Sänger verschwindet spurlose von Kreuzfahrtschiff – Schulfreund erzählt vom letzten Gespräch

Der britische Sänger Arron Hough stürzte an Heiligabend von der „Harmony of the Seas“
Der britische Sänger Arron Hough stürzte an Heiligabend von der „Harmony of the Seas“
Foto: dpa

Drama auf dem Kreuzfahrtschiff „Harmony of the Seas“. Mehrere hundert Kilometer vor Puerto Rico stürzte der 20-jährige Sänger Arron Hough (20) an Heiligabend von Bord. Das berichte der „Miami Herald“ unter Berufung auf die US-Küstenwache.

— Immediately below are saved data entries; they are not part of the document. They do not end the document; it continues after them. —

-- ==== Sys2Proof/Machine/BusCommands.lean ====
section
/-! DEFINITION. The commands of the message bus controllers (rows 78–93, 203): R297–R329. -/
namespace Sys2Proof.Machine

/-- BUS_ENABLE (R300). -/
def execBusEnable (x : Sender) (n : Fin 4) (s : State) : Out :=
  writeBool s x (Ob.busEnable n) true (busEnableCodes s n) (busEnableEff n)

/-- BUS_DISABLE (R300). -/
def execBusDisable (x : Sender) (n : Fin 4) (s : State) : Out :=
  writeBool s x (Ob.busEnable n) false [] (busDisableEff n)

/-- A controller that waits for 11 recessive bits: at the start, or after a protocol exception or a restricted-mode error. -/
def integrates (s : State) (n : Fin 4) : Bool := running s && s.bus[n].started && (busBit s n 8 || busBit s n 13) && !busBit s n 11

/-- The controller takes part on the bus. -/
def joinBus (s : State) (n : Fin 4) : State := busIdle (setBusBit (setBusBit (setBusBit s n 8 false) n 13 false) n 1 true) n

/-- INTEGRATION_DONE (R300). -/
def execIntegrationDone (n : Fin 4) (s : State) : Out := occurs s (integrates s n) (fun s => winterOn (joinBus s n))

/-- BUS_MODE_APPLY (R299). -/
def execBusModeApply (n : Fin 4) (s : State) : Out :=
  occurs s (running s && s.bus[n].started && s.bus[n].chosen.isNone) (fun s => applyMode s n)

/-- TX_CHOICE (R310). -/
def execTxChoice (m : TxMoment) (s : State) : Out :=
  occurs s (running s && s.bus[m.n].started) (fun s => winterOn (txChoice (reach s m.off) m.n m.sof))

/-- What the frame on the bus meets, where one is being sent (R310, R311). -/
def onFrame (s : State) (n : Fin 4) (eff : State → Fin 3 → State) : Out :=
  match activeBuf s n with
  | some b => occurs s (running s && onBus s n) (fun s => winterOn (eff s b))
  | none => finish s s

/-- FRAME_SENT (R311): with the transmitter delay measured, in clock periods (R306). -/
def execFrameSent (n : Fin 4) (tdc : Nat) (s : State) : Out := onFrame s n (fun s b => frameSent s n b tdc)

/-- ARBITRATION_LOST (R310). -/
def execArbitrationLost (n : Fin 4) (s : State) : Out := onFrame s n (fun s b => arbitrationLost s n b)

/-- BUS_ERROR (R321): `tdc` is the transmitter delay measured in the frame, 0 where it did not come so far (R306). -/
def execBusError (n : Fin 4) (lec : Fin 8) (place : ErrorPlace) (exempt primary : Bool) (eights tdc : Nat) (s : State) : Out :=
  occurs s (running s && onBus s n)
    (fun s => winterOn (busError (tdcMeasure s n tdc) n lec place.data exempt primary eights place.site))

/-- PROTOCOL_EXCEPTION (R298): passed over and integrated anew, or a form error. -/
def protocolException (s : State) (n : Fin 4) : State :=
  if s.bus[n].protExc then
    busRaise (setBusBit (setBusBit (setBusBit s n 13 true) n 8 true) n 1 false) n 6 0
  else busError s n 2 false false false 0 .frame

def execProtocolException (n : Fin 4) (s : State) : Out :=
  occurs s (running s && onBus s n && s.bus[n].mode != 3) (fun s => protocolException s n)

/-- A frame can be valid for the controller: it takes part on the bus, its input is not held recessive as in mode 3 (R299), and an FD
frame meets FdEnable 1 (R297). -/
def hearsFrame (s : State) (n : Fin 4) (f : CanFrame) : Bool := onBus s n && s.bus[n].mode != 3 && (!f.fdf || s.bus[n].fd)

/-- A frame on the bus of channel n: what the controller takes, and what a sleeping or waking channel sees (R314, R351). -/
def takeFrame (s : State) (n : Fin 4) (f : CanFrame) (age : Nat) : State :=
  let s := if hearsFrame s n f then frameReceived s n f age else s
  wakeDuringEntry s n f

/-- FRAME_RECEIVED (R314): its start-of-frame `age` µs before WC offset `off` of the tick. -/
def execFrameReceived (n : Fin 4) (frame : CanFrame) (age : Nat) (off : Fin 10) (s : State) : Out :=
  occurs s (running s) (fun s => takeFrame (reach s off) n (carriedFrame frame) age)

/-- QUEUE_RELEASE (R315). -/
def execQueueRelease (n : Fin 4) (s : State) : Out := finish s (queueRelease s n)

/-- RAW_TX_FRAME (R324). -/
def execRawTxFrame (x : Sender) (n : Fin 4) (data : List Byte) (s : State) : Out :=
  writeBlock s x (Ob.busTxRawTxFrame n) data (rawTxCodes s n data) (rawTxEff n (originOf x) data)

/-- RAW_TX_CANCEL (R312). -/
def execRawTxCancel (x : Sender) (n : Fin 4) (s : State) : Out :=
  writeByte s x (Ob.busTxRawTxCancel n) 1 [] (rawCancelEff n)

/-- RECOVERY_COMMAND (R323). -/
def execRecoveryCommand (x : Sender) (n : Fin 4) (s : State) : Out :=
  writeByte s x (Ob.busRecoveryCommand n) 1 (recoveryCodes s n) (fun s => recoveryRequest s n)

/-- RECOVERY_DELAY (R323): firmware asks in RecoveryMode 1. -/
def execRecoveryDelay (n : Fin 4) (s : State) : Out :=
  occurs s (firmwareRuns s && recoveryWanted s n) (fun s => recoveryRequest s n)

/-- RECOVERY_COMPLETE (R323). -/
def execRecoveryComplete (m : TxMoment) (s : State) : Out :=
  let t := reach s m.off
  occurs s (running s && s.bus[m.n].started && busBit s m.n 12 && decide (128 ≤ recoveryRunsMost t m.n))
    (fun _ => txChoice (recoveryComplete t m.n) m.n m.sof)

/-- A transceiver report changes (R327): XCVRFAULT by undervoltage, else TXDTIMEOUT; the event on setting. -/
def transceiver (s : State) (n : Fin 4) (undervoltage present : Bool) : State :=
  let b := if undervoltage then 14 else 15
  if busBit s n b == present then s
  else
    let s := setBusBit s n b present
    if present then busRaise s n 9 (if undervoltage then 2 else 1) else s

/-- TRANSCEIVER_FAULT (R327). -/
def execTransceiverFault (n : Fin 4) (undervoltage present : Bool) (s : State) : Out :=
  occurs s (running s) (fun s => transceiver s n undervoltage present)

end Sys2Proof.Machine
end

Das Kreuzfahrtschiff hatte in Fort Lauderdale für eine siebentägige Karibik-Kreuzfahrt abgelegt. Hough arbeitete an Bord als Sänger und Entertainer.

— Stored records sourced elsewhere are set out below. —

-- ==== Sys2Proof/Machine/Tick.lean ====
section
/-! DEFINITION. The base tick (R23, R24, R83): what a tick boundary does at the field die, in the channel table and in the scheduler, and
what the upstream frame of the tick brings. -/
namespace Sys2Proof.Machine

/-! ### Writes that waited in the store (R58, R461) -/

/-- A write leaves the head of the store: a step of the module's own, or a write with its answer. -/
def takeWaiting (s : State) (w : WReq) : State :=
  if w.ty = stepMark then wcStepWaited s
  else
    let r := writeObj s w
    let r := match r.2 with
      | .aborted c => if viaXfer w then (raise r.1 200 c, r.2) else r
      | _ => r
    settleWrite r w

/-- Writes that waited are made in their order, as far as the staging area has room. -/
def drainStore : Nat → State → State
  | 0, s => s
  | k + 1, s =>
    match s.storeQ with
    | [] => s
    | w :: rest =>
      if w.who.o.iface = 0 ∧ 768 ≤ placesUsed s then s
      else
        let t := takeWaiting { s with storeQ := [] } w
        drainStore k { t with storeQ := t.storeQ ++ rest }

/-! ### Measurements at a boundary -/

/-- A figure of a supply for its channels of type 10 (R427). -/
def supplyChans (s : State) (inst point : Nat) (v : FX) : State :=
  (boundChans s 10 0x0A inst point).foldl (fun s n => produce s n v (1 + 2 * ofBool (supplyShort s inst)) s.wc) s

/-- Volts of VM, VB, the hold-up store or the internal rail (R426–R428). -/
def takeVolts (s : State) (k w : Nat) : State :=
  let v := FX.ofBits32 w
  let s := if k < 2 then notePulse s (Fin.ofNat 2 k) w else s
  let s := s.put ([Ob.supplyVmVoltage, Ob.supplyVbVoltage, Ob.supplyHoldupVoltage, Ob.supplyRailVoltage].getD k Ob.supplyRailVoltage) w
  let s := if k = 2 then setSupplyBit s 5 (FX.ge v (FX.ofNat 44)) else s
  let s := if k < 2 then rangeE s (.supply (Fin.ofNat 2 k)) (supplyOut w) else s
  supplyChans s k 0 v

/-- The current drawn from the selected supply: InputPower and the current channels, 0.0 where not selected (R427, R428). -/
def takeAmps (s : State) (w : Nat) : State :=
  let src := sourceOf s
  let amps := FX.ofBits32 w
  let volts := s.f ([Ob.supplyVmVoltage, Ob.supplyVbVoltage].getD src Ob.supplyHoldupVoltage)
  let s := s.putF Ob.supplyInputPower (FX.mul amps volts)
  let one (s : State) (k : Nat) : State := supplyChans s k 1 (if src = k then amps else FX.zero)
  one (one s 0) 1

/-- A measured current against its load limit (R363, R394, R520). -/
def loadE (s : State) (p : Range) (amps limit : FX) : State := rangeE s p (FX.gt amps limit)

/-- A fan channel's current, against the limit of one channel (R394). -/
def fanAmps (s : State) (f : Fin 8) (amps : Nat) : State :=
  loadE (s.put (Ob.fanFanCurrent f) amps) (.fan f) (FX.ofBits32 amps) FX.one

/-- A pin's output current, against the limit of one pin (R363). -/
def pinAmps (s : State) (i : Fin 32) (amps : Word) : State :=
  loadE (pinCurrent s i amps) (.pin i) (FX.ofBits32 amps.toNat) (FX.ratio 1 2)

/-- Once every current of a boundary is in, those of each group and of all fans together are judged (R363, R394). -/
def totalLoads (s : State) (meas : List Measure) : State :=
  let pinOf (g : Nat) : Measure → Bool
    | .ioCurrent i _ => pinGroup i.val == g
    | _ => false
  let fan : Measure → Bool
    | .fanCurrent _ _ => true
    | _ => false
  let s := (List.finRange 4).foldl (fun s (g : Fin 4) =>
    if meas.any (pinOf g.val) then loadE s (.group g) (FX.ofBits32 (groupCurrent s g.val)) (FX.ofNat 4) else s) s
  if meas.any fan then
    loadE s .fans ((List.finRange 8).foldl (fun (x : FX) (f : Fin 8) => FX.add x (s.f (Ob.fanFanCurrent f))) FX.zero) (FX.ofNat 2)
  else s

/-- A figure beyond its absolute maximum (R519). -/
def beyondMax (s : State) (m : Measure) : Bool :=
  match m with
  | .supplyVolts k volts => decide (k.val < 2) && supplyBeyond s (Fin.ofNat 2 k.val) volts.toNat
  | .groupVolts _ volts => outside (FX.ofBits32 volts.toNat) (FX.ofInt (-36)) (FX.ofNat 36)
  | .msVolts rms => FX.gt (FX.ofBits32 rms.toNat) (FX.ofNat 42)
  | _ => false

/-- A figure read back at the boundary. -/
def takeMeasure (s : State) (m : Measure) : State :=
  match m with
  | .ioCurrent i amps => pinAmps s i amps
  | .groupVolts g volts =>
    let s := fieldE (s.put (Ob.groupSupplyVoltage g) volts.toNat) g (supplyOut volts.toNat)
    if g.val % 2 = 0 then supplyChans s (4 + g.val / 2) 0 (FX.ofBits32 volts.toNat) else s
  | .txCurrent a amps limit => txLimit (s.put (Ob.aiTxSupplyCurrent a) amps.toNat) a limit
  | .aoReadback o amps headroom saturated =>
    let s := aoReadback s o amps.toNat headroom.toNat saturated
    rangeE s (.aoLoad o) (aoBit s o 4)
  | .fanCurrent f amps => fanAmps s f amps.toNat
  | .supplyVolts k volts => takeVolts s k volts.toNat
  | .msVolts rms => if s.flag Ob.mpEnable then rangeE s .msVolts (outside (FX.ofBits32 rms.toNat) (FX.ofNat 6) (FX.ofNat 30)) else s
  | .supplyCurrent amps => takeAmps s amps.toNat
  | .junction .. => s

/-- The junctions' figures reach the shutdown comparator, which runs in every state and season (R415). -/
def takeJunctions (s : State) (meas : List Measure) : State :=
  meas.foldl (fun s m => match m with
    | .junction die celsius held => { s with supply := { s.supply with junctions := s.supply.junctions.set die ⟨celsius, held⟩ } }
    | _ => s) s

/-! ### The field die at a boundary (R24, R357–R405) -/

/-- The frame sent in the last tick arrives, valid or discarded (R24, R25, R371). -/
def takeDownstream (s : State) (downOk : Bool) : State :=
  if downOk then
    { s with link := { s.link with rx := s.link.sent, downAt := s.osc, downRun := min 100 (s.link.downRun + 1) } }
  else
    let s := maskedFault s 0 10
    { s.inc Ob.faultFieldLinkCrcErrors with link := { s.link with downRun := 0 } }

/-- A fan channel's part of the tick. -/
def fanTick (s : State) (f : Fin 8) : State := fanNotachTick (fanRunTick (fanApply (fanValueTick s f 10) f) f 10) f

/-- The field die applies the frame and carries its own supervision on. -/
def fieldTick (s : State) (downOk : Bool) (meas : List Measure) : State :=
  let s := takeDirections (takeDownstream s downOk)
  let s := totalLoads (meas.foldl takeMeasure s) meas
  let s := fieldDecide s
  let s := (List.finRange 32).foldl pinTick s
  let s := (List.finRange 8).foldl aoTick s
  (List.finRange 8).foldl fanTick s

/-- The field inputs that no sample entry writes are latched at the boundary (R24, R108); what lies on the core die is written
at once. -/
def latchField (s : State) : State :=
  (chansOfType s 1).foldl (fun s n =>
    if sampledByEntry s n then s
    else match fieldSource s (chanBind s n) with
      | none => s
      | some v => if onFieldDie s n then latchValue s n v.1 v.2 s.tickWc
                  else writeChan s n (scaled s n (FX.ofBits32 v.1)) v.2 s.tickWc) s

/-! ### The boundary -/

/-- Time reaches the next boundary, and the grain clocks have counted up to it (R86). -/
def nextTick (s : State) : State :=
  let t := s.tickWc + 10
  { pass s (t - s.wc) with tickWc := t, ticks := s.ticks + 1 }

/-- The boundary opens: the latch of the upstream frame is empty, and what was handed to the network is gone. -/
def openTick (s : State) : State :=
  let s := nextTick s
  { s with link := { s.link with latch := [], latchAt := s.tickWc }, net := { s.net with ethOut := [] } }

/-- What a boundary does while the module runs. The frame of the tick carries what was written before the boundary, an event of a grain clock
up to the boundary having had its effect on the operating state (R120, log entry 1), and what the tick's own output actions write;
everything else written at the boundary waits for the next one (R24). A reading whose midpoint this is takes its parcel before the
boundary's actions advance the parcels (DESIGN CHOICE, log entry 107). -/
def runTick (s : State) (downOk : Bool) (meas : List Measure) : State :=
  let s := openTick s
  let frame := fillFrame s
  let s := fieldTick s downOk meas
  let s := operateNow (carryRequests (dielTag (latchField s)))
  let r := schedulerTick s frame
  let s := flush r.s
  let s := noteLoad (drainStore s.storeQ.length s)
  { s with link := { s.link with sent := r.frame, upOpen := true } }

/-- A boundary in the last step of BOOT (R440): the field link's frames run, and inputs are read; every output stays off (log entry 51). -/
def bootTick (s : State) (downOk : Bool) (meas : List Measure) : State :=
  let s := takeDownstream (openTick s) downOk
  let s := latchField (meas.foldl takeMeasure s)
  { s with link := { s.link with upOpen := true } }

/-- TICK_BOUNDARY (R23, R83, R440). BOOT ends before its limit passes. Outside the running module the lines that a reset found go off (R437). -/
def tickNow (s : State) (downOk : Bool) (meas : List Measure) : State :=
  let s := if powered s then takeJunctions s meas else s
  match s.phase with
  | .run => runTick s downOk meas
  | .boot 8 => if s.osc + 10 ≤ 4500000 then bootTick { s with linesHeld := false } downOk meas else { s with linesHeld := false }
  | .boot _ | .off => { s with linesHeld := false }
  | _ => s

/-! ### The upstream frame (R23–R25, R257) -/

/-- The latched values of a valid frame reach the channel table. -/
def takeLatched (s : State) : State :=
  let s := s.link.latch.foldl (fun s l => writeChan s l.chan (scaled s l.chan (FX.ofBits32 l.raw)) l.stat l.at_) s
  (chansOfType s 2).foldl (fun s n => setChanBit s n 5 (notachOf s (chanBind s n))) s

/-- A discarded frame: its values are gone, also for sample actions still to be served (R25, R108). The hundredth in a row is the link fault
of R487, in BOOT too. -/
def discardFrame (s : State) : State :=
  let s := maskedFault (s.inc Ob.faultFieldLinkCrcErrors) 0 10
  let s := { s with late := s.late.map (fun (a : LateAction) =>
    if a.tick = s.ticks ∧ onFieldDie s (s.ob (Ob.entryActionTarget a.entry)) = true then { a with got := none } else a) }
  let bad := min 100 (s.link.upBad + 1)
  let s := { s with link := { s.link with upBad := bad, upGood := 0 } }
  if bad = 100 then faultFound s 2 else s

/-- A valid frame: NOTACH, silence causes, and the link fault gone after 100 of them (R376, R487). -/
def validFrame (s : State) : State :=
  let s := takeLatched s
  let good := min 100 (s.link.upGood + 1)
  let s := { s with link := { s.link with upBad := 0, upGood := good } }
  let s := if good = 100 then s.putBit Ob.faultFaultStatus 2 false else s
  raiseSilence s

/-- UPSTREAM_FRAME_COMPLETE, 8 µs after the boundary. -/
def upstreamNow (s : State) (crcOk : Bool) : State :=
  if clocksRun s && s.link.upOpen then
    let s := reach s 8
    let s := if crcOk then validFrame s else discardFrame s
    releaseAwaited { s with link := { s.link with latch := [], upOpen := false } }
  else s

end Sys2Proof.Machine
end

Küstenwache stellt Suche ein: Für sie eine der schwierigsten Entscheidungen

Zwei Tage nach dem Verschwinden des Sängers Arron Hough stellte die US-Küstenwache ihre Suche im Bereich San Juan ein.

Der Kommandant Christopher Douglas äußerte sich über diese Entscheidung in den britischen Medien: „Eine Suche einzustellen ist eine der schwierigsten Entscheidungen, die wir zu treffen haben und das machen wir uns nie leicht.“

Er betonte, dass es der Küstenwache schwer gefallen sei, die Suche einzustellen: „Während unserer Anstrengungen standen wir ständig mit der Familie von Mr. Hough in Kontakt und wir wissen, dass es eine sehr schwierige wie schmerzhafte Zeit für sie ist.“

„Das ist ein totaler Schock“ - Klassenkamerad des Sängers äußert Entsetzen

Das Entsetzen über das Geschehene ist groß, auch bei Kollegen aus der Theaterschule von Aaron Hough. „Das ist ein totaler Schock“, so zitiert die „Sun“ einen früheren Schulkameraden des Sängers.

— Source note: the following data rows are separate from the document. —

-- ==== Sys2Proof/Machine/FieldCommands.lean ====
section
/-! DEFINITION. The commands of the digital pins, the current loops, the RTD inputs and the fans (rows 117–154, 205): R357–R406. -/
namespace Sys2Proof.Machine

/-! ### Digital pins -/

/-- PIN_EDGE (R360): the comparator of pin i holds a new level; a pulse shorter than FilterTime is rejected. -/
def execPinEdge (i : Fin 32) (change : LevelChange) (s : State) : Out :=
  occurs s (running s && pinPasses s i change.held) (fun s => pinEdge (reach s change.off) i)

/-- PULSE_RATE_UPDATE (R361). -/
def execPulseRateUpdate (i : Fin 32) (s : State) : Out :=
  occurs s (running s && s.due (.pulseRate i) 10000) (fun s => pulseUpdate s i)

/-- WIREBREAK_SET (R362). -/
def execWirebreakSet (i : Fin 32) (s : State) : Out :=
  occurs s (running s && wireWatched s i && !pinBit s i 3) (fun s => wireBreak s i true)

/-- WIREBREAK_CLEAR (R362). -/
def execWirebreakClear (i : Fin 32) (s : State) : Out :=
  occurs s (running s && wireWatched s i && pinBit s i 3) (fun s => wireBreak s i false)

/-- OUTPUT_OVERLOAD (R365). -/
def execOutputOverload (i : Fin 32) (s : State) : Out :=
  occurs s (running s && s.pins[i].drive) (fun s => overload s i)

/-- OVERLOAD_RETRY (R365). -/
def execOverloadRetry (i : Fin 32) (s : State) : Out := occurs s (running s && retryDue s i) (fun s => overloadRetry s i)

/-- PIN_RESET (R365). -/
def execPinReset (x : Sender) (i : Fin 32) (s : State) : Out :=
  writeByte s x (Ob.pinPinReset i) 1 [] (fun s => clearLatch s i)

/-- OPEN_LOAD (R366). -/
def execOpenLoad (i : Fin 32) (s : State) : Out :=
  occurs s (running s && s.flag (Ob.pinOpenLoadEnable i) && s.pins[i].drive && !pinBit s i 7) (fun s => openLoad s i)

/-- FIELD_SUPPLY_WARNING (R369): FA for k = 0, FB for k = 1. -/
def execFieldSupplyWarning (k : Fin 2) (s : State) : Out :=
  occurs s (clocksRun s && !groupBit s (2 * k) 0) (fun s => supplyWarning s k)

/-- FIELD_SUPPLY_TRIP (R369). -/
def execFieldSupplyTrip (k : Fin 2) (s : State) : Out :=
  occurs s (clocksRun s && !groupBit s (2 * k) 1) (fun s => supplyTrip s k)

/-- FIELD_SUPPLY_RESTORE (R369). -/
def execFieldSupplyRestore (k : Fin 2) (s : State) : Out :=
  occurs s (clocksRun s && restorable s k) (fun s => supplyRestore s k)

/-- GROUP_RESET (R369). -/
def execGroupReset (x : Sender) (g : Fin 4) (s : State) : Out :=
  writeByte s x (Ob.groupGroupReset g) 1 (groupResetCodes s g) (groupResetEff g)

/-- SILENCE_DECLARED (R371). -/
def execSilenceDeclared (s : State) : Out := occurs s (running s && silenceDue s) silenceDeclared

/-- SILENCE_ALL_OFF (R371). -/
def execSilenceAllOff (s : State) : Out := occurs s (running s && allOffDue s) (fun s => toSilence s 2 13)

/-- SILENCE_END (R371). -/
def execSilenceEnd (s : State) : Out := occurs s (running s && silenceEndDue s) silenceEnd

/-- The check of the local copy, which an upset may have changed (R372). -/
def copyChecked (s : State) (upset : Bool) : State :=
  (checkCopy (if upset then { s with safeCrc := s.safeCrc ^^^ 1 } else s)).ran .safeCopy 10000

/-- SAFE_COPY_CHECK (R372). -/
def execSafeCopyCheck (upset : Bool) (s : State) : Out := occurs s (running s && s.due .safeCopy 10000) (fun s => copyChecked s upset)

/-! ### Current loops and RTD inputs -/

/-- A window that has ended, of a converter that is enabled: its result is taken. -/
def converted (s : State) (r : Conversion) : State :=
  match r with
  | .ai a x => if s.flag (Ob.aiEnable a) && windowEnded s s.ai[a].win then aiConverted s a x.toNat else s
  | .rt t ohms lead openA openB =>
    if rtExcitation s t != 0 && windowEnded s s.rt[t].win then rtConverted s t ohms.toNat lead.toNat openA openB else s

/-- A reading of an enabled AI pin beyond its absolute maximum: a current above 50 mA, or in Range 3 a voltage beyond 32 V (R519). -/
def readingBeyond (s : State) (r : Conversion) : Bool :=
  match r with
  | .ai a x =>
    let v := FX.ofBits32 x.toNat
    running s && s.flag (Ob.aiEnable a) &&
      (if s.ob (Ob.aiRange a) = 3 then outside v (FX.ofInt (-32)) (FX.ofNat 32) else FX.gt v (FX.to32 (FX.ratio 50 1000)))
  | .rt .. => false

/-- CONVERSION_WINDOW (R377). With a reading beyond its absolute maximum the spec warrants nothing (R519). -/
def execConversionWindow (result : Conversion) (s : State) : Out :=
  if readingBeyond s result then .fault .absoluteMaximum else occurs s (running s) (fun s => converted s result)

/-- AI_FAULT_CONFIRM (R380). -/
def execAiFaultConfirm (a : Fin 16) (cond : AiCond) (s : State) : Out :=
  occurs s (running s && s.flag (Ob.aiEnable a)) (fun s => condApply s a cond)

/-- AO_NOTACH (R386). -/
def execAoNotach (o : Fin 8) (s : State) : Out :=
  occurs s (running s) (fun s => match notachDue s o with | some v => notachChange s o v | none => s)

/-- OPENLOOP set (R386). -/
def openLoop (s : State) (o : Fin 8) : State := aoRaise (setAoBit s o 5 true) o 3

/-- AO_OPENLOOP (R386). -/
def execAoOpenloop (o : Fin 8) (s : State) : Out := occurs s (running s && openLoopDue s o) (fun s => openLoop s o)

/-- AO_OVERTEMP (R386). -/
def execAoOvertemp (o : Fin 8) (s : State) : Out := occurs s (running s && !aoBit s o 6) (fun s => overTemp s o)

/-- AO_OVERTEMP_RETRY (R386). -/
def execAoOvertempRetry (o : Fin 8) (s : State) : Out := occurs s (running s && overTempRetryDue s o) (fun s => overTempRetry s o)

/-- TRIM_DRIVE_LOW (R389). -/
def execTrimDriveLow (x : Sender) (o : Fin 8) (s : State) : Out :=
  writeByte s x (Ob.aoTrimCommand o) 1 (trimCodes s o 1) (trimEff o 1)

/-- TRIM_DRIVE_HIGH (R389). -/
def execTrimDriveHigh (x : Sender) (o : Fin 8) (s : State) : Out :=
  writeByte s x (Ob.aoTrimCommand o) 2 (trimCodes s o 2) (trimEff o 2)

/-- TRIM_APPLY (R389). -/
def execTrimApply (x : Sender) (o : Fin 8) (s : State) : Out :=
  writeByte s x (Ob.aoTrimCommand o) 3 (trimCodes s o 3) (trimEff o 3)

/-- TRIM_CANCEL (R389). -/
def execTrimCancel (x : Sender) (o : Fin 8) (s : State) : Out :=
  writeByte s x (Ob.aoTrimCommand o) 4 (trimCodes s o 4) (trimEff o 4)

/-- TRIM_MEASURED_WRITE (R389). -/
def execTrimMeasuredWrite (x : Sender) (o : Fin 8) (value : Word) (s : State) : Out :=
  writeWord s x (Ob.aoTrimMeasured o) .f32 value.toNat (trimMeasuredCodes s o) (trimMeasuredEff o value.toNat)

/-! ### Fans -/

/-- FAN_SPEED_REGULATE (R399). -/
def execFanSpeedRegulate (f : Fin 8) (s : State) : Out :=
  occurs s (running s && regulates s f && s.due (.fanSpeed f) 10000) (fun s => fanApply (regulate (s.ran (.fanSpeed f) 10000) f) f)

/-- FAN_KICK_TIMEOUT (R401). -/
def execFanKickTimeout (f : Fin 8) (s : State) : Out :=
  occurs s (running s) (fun s => match kickExpired s f with | some k => kickFailed s f k | none => s)

/-- FAN_RETRY (R401). -/
def execFanRetry (f : Fin 8) (s : State) : Out :=
  occurs s (running s) (fun s => match retryKick s f with | some k => fanApply (beginKick s f k) f | none => s)

/-- FAN_STALL (R402). -/
def execFanStall (f : Fin 8) (s : State) : Out := occurs s (running s && stallDue s f) (fun s => fanStalls s f)

/-- FAN_OVERLOAD (R402). -/
def execFanOverload (f : Fin 8) (s : State) : Out :=
  occurs s (running s && fanBit s f 0 && !fanBit s f 4) (fun s => fanOverload s f)

/-- FAN_OVERLOAD_RETRY (R402). -/
def execFanOverloadRetry (f : Fin 8) (s : State) : Out :=
  occurs s (running s && overloadRetryDue s f) (fun s => fanOverloadRetry s f)

/-- FAN_RESET (R402). -/
def execFanReset (x : Sender) (f : Fin 8) (s : State) : Out :=
  writeByte s x (Ob.fanFanReset f) 1 [] (fanResetEff f)

/-- FAN_LEARN (R403). -/
def execFanLearn (f : Fin 8) (s : State) : Out := occurs s (running s && learnDue s f) (fun s => learnEnd s f)

/-- TACH_EDGE (R398). -/
def execTachEdge (f : Fin 8) (off : Fin 10) (s : State) : Out := occurs s (running s) (fun s => tachEdge (reach s off) f)

/-- TACH_LOSS (R404). -/
def execTachLoss (f : Fin 8) (s : State) : Out := occurs s (running s && tachLossDue s f) (fun s => tachLost s f)

/-- TACH_JUDGE (R404). -/
def execTachJudge (f : Fin 8) (s : State) : Out := occurs s (running s && judgeDue s f) (fun s => tachJudge s f)

/-- FAN_NOTACH_TIMEOUT (R405). -/
def execFanNotachTimeout (f : Fin 8) (s : State) : Out := occurs s (running s && lagDue s f) (fun s => fanNotach s f true)

end Sys2Proof.Machine
end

„Ich habe noch vor Weihnachten mit ihm gesprochen. Er hatte keine Probleme, so viel ich weiß. Er war talentiert und jung und wollte einfach nur auftreten“, so der Schulkamerad gegenüber der Zeitung.

Unglück auf Kreuzfahrtschiff: Sänger erschien nicht zur Arbeit

Die Reederei Royal Caribbean berichtet in einem Statement, dass Hough an Heiligabend nicht zur Arbeit erschien. Bei der Durchsicht von Überwachungsaufnahmen stellte die Crew dann fest, dass der 20-Jährige auf Deck 5 verschwand. Die Reederei geht davon aus, dass er über Bord stürzte.

Die Küstenwache suchte auch am Mittwoch die Gewässer rund um die Unglücksstelle ab. Das Schiff setzt derweil seine Kreuzfahrt durch die Karibik fort.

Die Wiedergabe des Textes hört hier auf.